Rob Koski, vice president, Algar Virtue & Associates in Calgary, Alberta, agreed on the importance of a thorough financial education.

“Financial literacy is the best way for Canadians to protect themselves and to make decisions that are in their best interest,” Koski said. “Given the prevalence of financial problems faced by Canadians, it’s surprising that so little attention is paid to financial literacy in our education system. Financial education should start as early as possible. For older individuals, it is never too late to learn how to have a successful financial life.”

He said the basic concepts are not necessarily complex. Examples include:

• Pay attention to the risk associated with an investment as well as its expected return.
• Learn how taxes and inflation impact investment returns.
• Understand which financial advisors are fiduciaries and which are salespeople.
• Spend less than you earn.
• Understand compound interest and how you can take advantage of it.
• Gain knowledge on how investing differs from speculation.

“By understanding these few fundamentals,” Koski added, “an investor would create a strong base of financial knowledge.”

Financial Literacy for All

Financial literacy also presents challenges for African-Americans and other minorities in the United States, according to another GFLEC-TIAA Institute survey. The study noted that there are 44 million African-Americans in the United States who make up 13% of the total population and purchase $1.2 trillion annually in goods and services.

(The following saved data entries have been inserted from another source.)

/-- Commands run one after the other. -/
def execAll : List Instr → State → Host.Outcome State Fault Refusal
  | [], s => .next s
  | c :: rest, s =>
    match exec c s with
    | .next t => execAll rest t
    | .fault e => .fault e
    | .refused e => .refused e

/-! ### Which blocks a command may change -/

/-- The fields of the state: the ten blocks of 00_scope.md, the time base, the reset pin, the queue of commands. -/
inductive Block where
  | si | pt | rft | cm | be | tg | ls | ad | lp | pm | timeBase | resetPin | pending
  deriving DecidableEq, Repr

/-- From `s` to `t` no block changes but those listed. -/
structure Touches (blocks : List Block) (s t : State) : Prop where
  si : Block.si ∉ blocks → t.si = s.si
  pt : Block.pt ∉ blocks → t.pt = s.pt
  rft : Block.rft ∉ blocks → t.rft = s.rft
  cm : Block.cm ∉ blocks → t.cm = s.cm
  be : Block.be ∉ blocks → t.be = s.be
  tg : Block.tg ∉ blocks → t.tg = s.tg
  ls : Block.ls ∉ blocks → t.ls = s.ls
  ad : Block.ad ∉ blocks → t.ad = s.ad
  lp : Block.lp ∉ blocks → t.lp = s.lp
  pm : Block.pm ∉ blocks → t.pm = s.pm
  timeBase : Block.timeBase ∉ blocks → t.timeBase = s.timeBase
  resetPin : Block.resetPin ∉ blocks → t.resetPin = s.resetPin
  pending : Block.pending ∉ blocks → t.pending = s.pending

/-- The blocks that a request may change, beside its port (each kind's owning rule). -/
def requestBlocks : Kind → List Block
  | .readStatus | .readBudget | .readLoads | .readDropLog | .featureRead | .armedRead | .zoneRead | .readAlarmRoutes
  | .readParam => []
  | .dropSeen | .raise | .lower | .clearDrop | .popDropLog => [.cm]
  | .takeAlarm | .doneAlarm | .alarmRouteSet => [.ad]
  | .tractionRequest => [.tg]
  | .loadSetup | .loadDemand | .loadReEnable => [.ls]
  | .setPosition => [.pt, .rft, .cm]
  | .restoreChannel => [.si, .ls]
  | .featurePut => [.rft, .ad]
  | .featureEvict | .tableClear | .zoneSet => [.rft]
  | .clearConditions => [.be]
  | .setParam => [.be, .pm]
  | .reinit => [.si, .rft, .cm, .be, .tg, .ls, .ad, .pm]

/-- The blocks that an accepted set may change (R8 to R151, R189). -/
def setBlocks : List Block := [.si, .pt, .rft, .cm, .be, .tg, .ls, .ad, .pm]

/-- The blocks that the failure of a channel may change (R12, R13, R74, R98, R110, R143). -/
def failBlocks : List Block := [.si, .cm, .be, .tg, .ls, .ad]

/-- The blocks that a command may change. A request changes its port and what its kind may change; a completed byte or
a frame of an unknown code may complete any request (log 21). -/
def commandBlocks : Instr → List Block
  | .powerOnReset => .lp :: .timeBase :: .resetPin :: setBlocks
  | .resetRelease => [.si, .timeBase, .resetPin]
  | .millisecondTick => .timeBase :: failBlocks
  | .silenceTimerExpiry _ => failBlocks
  | .senseCharacter _ _ _ => [.si]
  | .sampleFrame _ => setBlocks
  | .presentCountReached _ | .confirmCountReached _ | .raiseLimitExpiry _ => [.cm, .rft, .ad]
  | .unloadLimitExpiry _ => [.cm, .rft, .ad, .ls]
  | .cyclePeriodWrap _ | .idleLimitPark _ | .observationPeriodEnd | .slotStart => [.ls]
  | .derateWindowEnd _ => [.be, .ad]
  | .freezeLimitReached => [.be, .tg, .ad]
  | .selectAsserted _ | .selectReleased _ _ | .frameAbandoned _ _ | .requestLengthOverrange _ _ => [.lp]
  | .linkByteComplete _ _ | .unknownKind _ _ _ => .lp :: setBlocks
  | .readStatus _ _ => .lp :: requestBlocks .readStatus
  | .readBudget _ _ => .lp :: requestBlocks .readBudget
  | .dropSeen _ _ => .lp :: requestBlocks .dropSeen
  | .takeAlarm _ _ => .lp :: requestBlocks .takeAlarm
  | .doneAlarm _ _ => .lp :: requestBlocks .doneAlarm
  | .tractionRequest _ _ => .lp :: requestBlocks .tractionRequest
  | .loadSetup _ _ => .lp :: requestBlocks .loadSetup
  | .loadDemand _ _ => .lp :: requestBlocks .loadDemand
  | .loadReEnable _ _ => .lp :: requestBlocks .loadReEnable
  | .readLoads _ _ => .lp :: requestBlocks .readLoads
  | .raise _ _ => .lp :: requestBlocks .raise
  | .lower _ _ => .lp :: requestBlocks .lower
  | .clearDrop _ _ => .lp :: requestBlocks .clearDrop
  | .readDropLog _ _ => .lp :: requestBlocks .readDropLog
  | .popDropLog _ _ => .lp :: requestBlocks .popDropLog
  | .setPosition _ _ => .lp :: requestBlocks .setPosition
  | .restoreChannel _ _ => .lp :: requestBlocks .restoreChannel
  | .featurePut _ _ => .lp :: requestBlocks .featurePut
  | .featureEvict _ _ => .lp :: requestBlocks .featureEvict
  | .featureRead _ _ => .lp :: requestBlocks .featureRead
  | .tableClear _ _ => .lp :: requestBlocks .tableClear
  | .armedRead _ _ => .lp :: requestBlocks .armedRead
  | .zoneSet _ _ => .lp :: requestBlocks .zoneSet
  | .zoneRead _ _ => .lp :: requestBlocks .zoneRead
  | .clearConditions _ _ => .lp :: requestBlocks .clearConditions
  | .alarmRouteSet _ _ => .lp :: requestBlocks .alarmRouteSet
  | .readAlarmRoutes _ _ => .lp :: requestBlocks .readAlarmRoutes
  | .setParam _ _ => .lp :: requestBlocks .setParam
  | .readParam _ _ => .lp :: requestBlocks .readParam
  | .reinit _ _ => .lp :: requestBlocks .reinit

/-- The link that a command's bits or select line come over (09); none for the other commands. -/
def linkOf : Instr → Option Link
  | .selectAsserted l | .requestLengthOverrange l _ | .frameAbandoned l _ | .selectReleased l _ | .unknownKind l _ _
  | .linkByteComplete l _ | .readStatus l _ | .readBudget l _ | .dropSeen l _ | .takeAlarm l _ | .doneAlarm l _
  | .tractionRequest l _ | .loadSetup l _ | .loadDemand l _ | .loadReEnable l _ | .readLoads l _ | .raise l _
  | .lower l _ | .clearDrop l _ | .readDropLog l _ | .popDropLog l _ | .setPosition l _ | .restoreChannel l _
  | .featurePut l _ | .featureEvict l _ | .featureRead l _ | .tableClear l _ | .armedRead l _ | .zoneSet l _
  | .zoneRead l _ | .clearConditions l _ | .alarmRouteSet l _ | .readAlarmRoutes l _ | .setParam l _ | .readParam l _
  | .reinit l _ => some l
  | .powerOnReset | .resetRelease | .millisecondTick | .sampleFrame _ | .presentCountReached _
  | .confirmCountReached _ | .raiseLimitExpiry _ | .unloadLimitExpiry _ | .cyclePeriodWrap _ | .idleLimitPark _
  | .observationPeriodEnd | .derateWindowEnd _ | .freezeLimitReached | .slotStart | .silenceTimerExpiry _
  | .senseCharacter _ _ _ => none

/-! ### Sense -/

/-- R8: at the closing gap, channel `ch` delivers the accepted set `x`: the frame it holds has right length, stop bits
and good check and carries `x`, the channel is HEALTHY and active, and its counter stays within P_PLAUS_LIMIT. -/
structure Accepts (ch : Channel) (x : Sample) (s : State) : Prop where
  powered : s.resetPin = false
  frame : ∃ f, s.si.rx.get ch = some f ∧ frameSample f = some x
  healthy : (s.si.chan.get ch).health = .healthy
  active : s.si.active = some ch
  within : plausAfter (implausible (s.si.chan.get ch) x s) (s.si.chan.get ch).plaus ≤ s.par .plausLimit

/-- R49: the state in which CM finds an accepted set: parameters in force, P advanced, the armed list as the probe left
it. -/
def setFound (x : Sample) (s : State) : State := armForSet (passOn x s)

/-- R13, R14: the active channel is never FAILED, SENSE_LOST is set exactly when there is no active channel, and there is
none only when both channels are FAILED. -/
def SenseInv (s : State) : Prop :=
  (∀ ch, s.si.active = some ch → (s.si.chan.get ch).health = .healthy) ∧ (s.si.senseLost = true ↔ s.si.active = none) ∧
    (s.si.active = none → ∀ ch, (s.si.chan.get ch).health = .failed)

/-! ### Route features -/

/-- R21: the entries of a set: an invalid one has its fields 0; a valid one is filed in the set of its start metre, its
length is 1..255, its factor is one of 0, 4, 8, 12 and 16, and a LEARNED_GAP is not locked (R27). -/
def EntryOk (i : Fin 64) (e : PointEntry) : Prop :=
  (e.valid = false → e = invalidEntry) ∧
    (e.valid = true → setOf e.start = i ∧ (1 ≤ e.length ∧ e.length ≤ 255) ∧ e.factor ∈ [0, 4, 8, 12, 16] ∧
      (e.kind = .learnedGap → e.locked = false))

/-- R25: a fill takes this way of the set. -/
def Fills (ps : PointSet) (w : Way) : Prop :=
  ((ps.at w).valid = false ∧ (w = .w1 → ps.way0.valid = true)) ∨
    (ps.way0.valid = true ∧ ps.way1.valid = true ∧ (ps.at w).locked = false ∧
      ((ps.at (otherWay w)).locked = true ∨ w = ps.older))

/-- The number of locked entries of the table. -/
def lockedEntries (rt : RouteTable) : Nat :=
  (rt.points.toList.map fun ps => ps.way0.locked.toNat + ps.way1.locked.toNat).sum

/-- R27, R22: no set holds two valid entries with the same start metre and kind; the lock count is the number of
locked entries and never exceeds 64. -/
def PointsInv (rt : RouteTable) : Prop :=
  (∀ i, EntryOk i (entry rt.points i).way0 ∧ EntryOk i (entry rt.points i).way1 ∧
      ((entry rt.points i).way0.valid = true → (entry rt.points i).way1.valid = true →
        ¬((entry rt.points i).way0.start = (entry rt.points i).way1.start ∧
          (entry rt.points i).way0.kind = (entry rt.points i).way1.kind))) ∧
    rt.lockCount = lockedEntries rt ∧ rt.lockCount ≤ 64

/-- R37, R19: the armed list holds at most 4 copies, in ascending start order, no two from the same table location with
the same start; it is empty while POSITION_SET is clear. -/
def ArmedInv (s : State) : Prop :=
  s.rft.armed.length ≤ 4 ∧
    s.rft.armed.Pairwise (fun c d => c.start ≤ d.start ∧ ¬(c.set = d.set ∧ c.way = d.way ∧ c.start = d.start)) ∧
    (s.pt.isSet = false → s.rft.armed = [])

/-- R36, R37, R38: P lies in the effect window of every armed copy. The copy keeps the window end that its start, its length
and P_MARGIN gave when it was armed; its low bound is its start less the P_LEAD of that time. Both parameters lie in 0..63
(Table 10-1). -/
def WindowInv (s : State) : Prop :=
  ∀ c ∈ s.rft.armed, s.pt.metre ≤ c.windowEnd ∧ (∃ margin ≤ 63, c.windowEnd = min (c.start + c.length + margin) 65535) ∧
    ∃ lead ≤ 63, c.start - lead ≤ s.pt.metre

/-! ### Collector -/

/-- Does a drop mask hold a pole? UNKNOWN counts as both (R58, R47). -/
def holdsPos : Option DropPoles → Bool
  | some .pos | some .both | some .unknown => true
  | some .neg | none => false

/-- Does a drop mask hold the negative pole? -/
def holdsNeg : Option DropPoles → Bool
  | some .neg | some .both | some .unknown => true
  | some .pos | none => false

/-- R60 to R62, R66, R68, R69: what a drop leaves in CM, on a set: DROPPED with the poles as mask, counts 0 and no suspect,
or a further drop in DROPPED with mask BOTH; the lines of the mask, both under P_LOWER_BOTH; every mark set; the record
appended while the log holds fewer than 8, else counted as lost; the drop number advanced. -/
def Drops (poles : DropPoles) (cause : DropCause) (x : Sample) (s : State) (t : Collector) : Prop :=
  let mask := if s.cm.state = .dropped then .both else poles
  let record : DropRecord :=
    { number := s.cm.dropNumber, stamp := s.timeBase, metre := if s.pt.isSet then some s.pt.metre else none,
      poles := poles, cause := cause, before := s.cm.state, v := x.v, i := x.i, elevPos := x.elevPos,
      elevNeg := x.elevNeg, latPos := x.latPos, latNeg := x.latNeg, firstArmed := s.rft.armed.head?.map ArmedCopy.kind }
  t.state = .dropped ∧ t.dropMask = some mask ∧
    t.lines = ⟨decide (s.par .lowerBoth = 1 ∨ mask ≠ .neg), decide (s.par .lowerBoth = 1 ∨ mask ≠ .pos)⟩ ∧
    t.marks = ⟨true, true, true⟩ ∧
    t.log = (if s.cm.log.length < 8 then s.cm.log ++ [record] else s.cm.log) ∧
    t.lost = (if s.cm.log.length < 8 then s.cm.lost else min (s.cm.lost + 1) 255) ∧
    t.dropNumber = s.cm.dropNumber + 1 ∧
    (s.cm.state = .dropped → t.presentCount = s.cm.presentCount ∧ t.confirmCount = s.cm.confirmCount ∧
      t.epochsIn = min (s.cm.epochsIn + 1) 65535 ∧ t.lossMetre = s.cm.lossMetre ∧ t.lossEpoch = s.cm.lossEpoch) ∧
    (s.cm.state ≠ .dropped → t.presentCount = 0 ∧ t.confirmCount = 0 ∧ t.epochsIn = 0 ∧
      t.lossMetre = (if s.cm.state = .suspect then none else s.cm.lossMetre) ∧
      t.lossEpoch = (if s.cm.state = .suspect then none else s.cm.lossEpoch))

/-- R47: in DOWN and LOWERING both lower lines are asserted; in DROPPED the line of every pole in the mask is asserted;
in RAISING, ON_WIRE, GAP, SUSPECT and UNLOADING neither is. R60, R53, R69: there is a drop mask exactly in DROPPED, a
loss metre only in SUSPECT and a loss epoch exactly in SUSPECT, and the log holds at most 8 records. -/
def CollectorInv (cm : Collector) : Prop :=
  (cm.state ∈ [.down, .lowering] → cm.lines = ⟨true, true⟩) ∧
    (cm.state ∈ [.raising, .onWire, .gap, .suspect, .unloading] → cm.lines = ⟨false, false⟩) ∧
    (cm.state = .dropped → (holdsPos cm.dropMask = true → cm.lines.pos = true) ∧
      (holdsNeg cm.dropMask = true → cm.lines.neg = true)) ∧
    (cm.dropMask.isSome = true ↔ cm.state = .dropped) ∧
    (cm.state ≠ .suspect → cm.lossMetre = none) ∧ (cm.lossEpoch.isSome = true ↔ cm.state = .suspect) ∧
    cm.log.length ≤ 8

/-! ### Budget and grants -/

/-- R85, R188: P_D_MIN ≤ D ≤ P_D_MAX ≤ 15 and 0 ≤ H ≤ 4, the values in force of the two bounds being their stored
values. -/
def DepthInv (s : State) : Prop :=
  s.par .dMin = paramValue s.pm.stored .dMin ∧ s.par .dMax = paramValue s.pm.stored .dMax ∧
    s.par .dMin ≤ s.be.d ∧ s.be.d ≤ s.par .dMax ∧ s.par .dMax ≤ 15 ∧ s.be.h ≤ 4

/-- R97: the properties of every published record: either the SHORTFALL mark is set and T = 0, or served + R ≤ P_avail;
T + served + R ≤ P_avail, or T = 0; when the record's supply is NONE or its SAFE mark is set, T and G are both 0. -/
def RecordInv (r : BudgetRecord) : Prop :=
  ((r.shortfall = true ∧ r.t = 0) ∨ r.served + r.r ≤ r.pAvail) ∧ (r.t + r.served + r.r ≤ r.pAvail ∨ r.t = 0) ∧
    (r.supply = .none ∨ r.safe = true → r.t = 0 ∧ r.g = 0)

/-- R108, R110: a grant that has not been reported is not 0 and is covered by the record's ceilings. -/
def GrantInv (s : State) : Prop :=
  s.tg.reported = false →
    s.tg.lastGrant ≠ 0 ∧ s.tg.lastGrant ≤ (s.be.record.t : Int) ∧ -s.tg.lastGrant ≤ (s.be.record.g : Int)

/-! ### Loads -/

/-- R145, R114: the queue holds exactly the WAITING slots, each once, every level-0 entry ahead of every other; a slot
is in state OFF exactly when its mode is OFF. -/
def QueueInv (ls : Loads) : Prop :=
  ls.queue.Nodup ∧ (∀ i, i ∈ ls.queue ↔ (entry ls.slots i).state = .waiting) ∧
    ls.queue.Pairwise (fun i j => (entry ls.slots j).level = 0 → (entry ls.slots i).level = 0) ∧
    ∀ i, (entry ls.slots i).state = .off ↔ (entry ls.slots i).mode = .off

“Yet the financial well-being of African-Americans lags that of the U.S. population as a whole, and whites in particular,” the organizations stated. “The reasons for these gaps are complex, but one area of importance in addressing them is increased financial literacy. We find that there is a strong link between financial literacy and financial wellness among African-Americans.”

Lillie has also seen the benefits of better financial knowledge.

“From my experience as a person of color supporting many clients who are minorities in America, I've seen the tremendous power financial literacy has to change the wealth trajectory for many minority communities,” she added.

Many of these communities are vastly underserved when it comes to financial literacy, and that is one contributor to the challenging cycle of poverty. A critical part of my practice is helping clients create wealth and pass their wealth and financial knowledge to the next generation in a way that creates stability.”

Lillie added that learning good financial habits at a young age provides people more time to invest, boosting their ability to grow assets.

“Time is a valuable asset that can’t be replaced once lost,” Lillie said. “The earlier a person can learn and begin building wealth, the more they can benefit from investment growth.”